WHAT THE EXERCISE ASKS. Work through the data below and give the number of lines holding "preloaded", nothing more.

[MATERIALS PROVIDED — start]

/-- An output element as it accumulates: its accumulator, the place and cause of its first event, the status bits of
its events, the correction products rounded, and whether its preloaded record carried another shift. -/
structure Elem where
  acc : AccCell
  first : Option (Nat × Nat)
  bits : Nat
  rounded : Nat
  mismatch : Bool
  deriving DecidableEq, Repr

def Elem.start : Elem := ⟨AccCell.zero, none, 0, 0, false⟩

/-- Bit of the tile status word that a cause sets (Table 6.9). -/
def causeMask (c : Nat) : Nat :=
  if c = causeNanIn then 1 else if c = causeInfIn then 2 else if c = causeInv then 4 else if c = causeOvf then 8 else 0

/-- An event at a place: its bit is set, and its cause is the element's where no earlier place has one. -/
def Elem.event (e : Elem) (place cause : Nat) : Elem :=
  { e with
      bits := e.bits ||| causeMask cause,
      first := match e.first with
        | some f => if place < f.1 then some (place, cause) else some f
        | none => some (place, cause) }

/-- Places: a preloaded record first, then for each reduction index its product, its correction product and an
accumulator overflow. -/
def productPlace (r : Nat) : Nat := 4 * (r + 1)
def correctionPlace (r : Nat) : Nat := 4 * (r + 1) + 1
def overflowPlace (r : Nat) : Nat := 4 * (r + 1) + 2

/-- A term added at a place: Table 6.5 with its events; `past` is the place of an overflow. -/
def Elem.add (e : Elem) (t : AccCell) (place past : Nat) : Elem :=
  let r := e.acc.combine t
  let e1 := { e with acc := r }
  if e.acc.inv t then e1.event place causeInv
  else if e.acc.tag = 0 ∧ t.tag = 0 ∧ r.tag ≠ 0 then e1.event past causeOvf else e1

/-- A record preloaded into an accumulator (R196). -/
def Elem.preload (rec' : List Byte) (k : Int) : Elem :=
  if recordShift rec' ≠ k then { (Elem.start.event 0 causeInv) with acc := .special 3 causeInv, mismatch := true }
  else
    let c := recordCell rec'
    if c.tag = 0 then { Elem.start with acc := c } else { (Elem.start.event 0 c.cause) with acc := c }

/-! ### One block group (R176 to R179, R185) -/

/-- A number rounded to nearest-even to a multiple of 2^k, in units of it. -/
def unitRound (x : Dy) (k : Int) : Int := toGrid (x.scale (-48 - k))

/-- The partial of a group's finite products: exact, or rounded to units of 2^(E - 13) under R178. -/
def groupSum (fp : Bool) (ps : List Dy) : Dy :=
  let nz := ps.filter (fun p => !p.isZero)
  match nz with
  | [] => Dy.zero
  | p :: rest =>
    if fp then
      let u := rest.foldl (fun m x => max m x.log2) p.log2 - 13
      ⟨nz.foldl (fun t x => t + unitRound x u) 0, u⟩
    else nz.foldl (fun t x => t.add x) Dy.zero

/-- The positions of a group that the cells multiply: those without an outlier. -/
def cellPositions (a b : OpBlock) : List Nat :=
  (List.range (Nat.max a.len b.len)).filter (fun q => (a.outAt q).isNone && (b.outAt q).isNone)

/-- The non-finite element products of a group combined among themselves, with their events. -/
def groupSpecials (e : Elem) (a b : OpBlock) (r : Nat) (qs : List Nat) : Elem × AccCell :=
  qs.foldl (fun (x : Elem × AccCell) q =>
    match specialTerm (a.val q) (b.val q) with
    | none => x
    | some t =>
      let e1 := x.1.event (productPlace (r + q)) t.cause
      let e2 := if x.2.inv t then e1.event (productPlace (r + q)) causeInv else e1
      (e2, x.2.combine t)) (e, AccCell.zero)

/-- The correction product of a position, where one exists: the streamed operand's outlier is taken first (R161). -/
def correctionTerm (a b : OpBlock) (q : Nat) : Option (Val × Val) :=
  match a.outAt q with
  | some v => some (v, b.val q)
  | none => match b.outAt q with
    | some w => some (w, a.val q)
    | none => none

/-- A correction product added. -/
def Elem.correct (e : Elem) (x : Val × Val) (r q last : Nat) : Elem :=
  match specialTerm x.1 x.2 with
  | some t => (e.event (correctionPlace (r + q)) t.cause).add t (correctionPlace (r + q)) (overflowPlace last)
  | none =>
    let p := (x.1.dy).mul x.2.dy
    let e1 := if onGrid p then e else { e with rounded := e.rounded + 1 }
    e1.add ⟨toGrid p, 0, 0⟩ (correctionPlace (r + q)) (overflowPlace last)

/-- One block group from reduction index `r`: the promoted partial, then its correction products by position. -/
def Elem.group (e : Elem) (a b : OpBlock) (r : Nat) : Elem :=
  let last := r + 31
  let qs := cellPositions a b
  let sp := groupSpecials e a b r qs
  let e1 :=
    if sp.2.tag ≠ 0 then sp.1.add sp.2 (productPlace last) (overflowPlace last)
    else
      let p := groupSum (a.fp || b.fp) (qs.map (fun q => (a.code q).dy.mul (b.code q).dy))
      e.add ⟨toGrid (p.mul (a.scale.mul b.scale)), 0, 0⟩ (productPlace last) (overflowPlace last)
  (List.range 32).foldl (fun (e : Elem) q =>
    match correctionTerm a b q with
    | some x => e.correct x r q last
    | none => e) e1

/-! ### Operand pairs (Table 5.1) -/

/-- Cell interval and tile load time of stationary × streamed; none for a refused pair (R149). -/
def pairTimes (f g : Format) : Option (Nat × Nat) :=
  let eight := fun (x : Format) => x == .e4m3 || x == .e5m2
  if (f == .fp4 && g == .fp4) || (f == .int4 && g == .int4) then some (1, 64)
  else if eight f && (eight g || g == .fp4) then some (2, 128)
  else if f == .fp4 && eight g then some (2, 64)
  else if f == .int8 && (g == .int8 || g == .int4) then some (2, 128)
  else if f == .int4 && g == .int8 then some (2, 64)
  else if f == .bf16 && g == .bf16 then some (8, 256)
  else none

/-! ### Operations and their passes (R151 to R154, R166, R301 to R305) -/

/-- A mask descriptor (Table 10.2). -/
structure Mask where
  raw : List Byte
  deriving DecidableEq, Repr

def Mask.axis (m : Mask) : Nat := u8At m.raw 4
def Mask.fillNegInf (m : Mask) : Bool := bit (u8At m.raw 5) 0
def Mask.qTiles (m : Mask) : Nat := u32At m.raw 8
def Mask.kTiles (m : Mask) : Nat := u32At m.raw 12
def Mask.qBase (m : Mask) : Nat := u32At m.raw 16
def Mask.kBase (m : Mask) : Nat := u32At m.raw 20
def Mask.bitmap (m : Mask) : Nat := u64At m.raw 24

/-- Bytes of one row of the bitmap. -/
def Mask.rowBytes (m : Mask) : Nat := 8 * cdiv m.kTiles 64

/-- Whether the mask computes (query index, key index). -/
def State.maskBit (s : State) (m : Mask) (q k : Nat) : Bool :=
  let qt := (q - m.qBase) / 128
  let kt := (k - m.kBase) / 128
  bit (s.loadByte (m.bitmap + m.rowBytes * qt + kt / 8)).toNat (kt % 8)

[MATERIALS PROVIDED — finish]

ANSWER SPACE. 3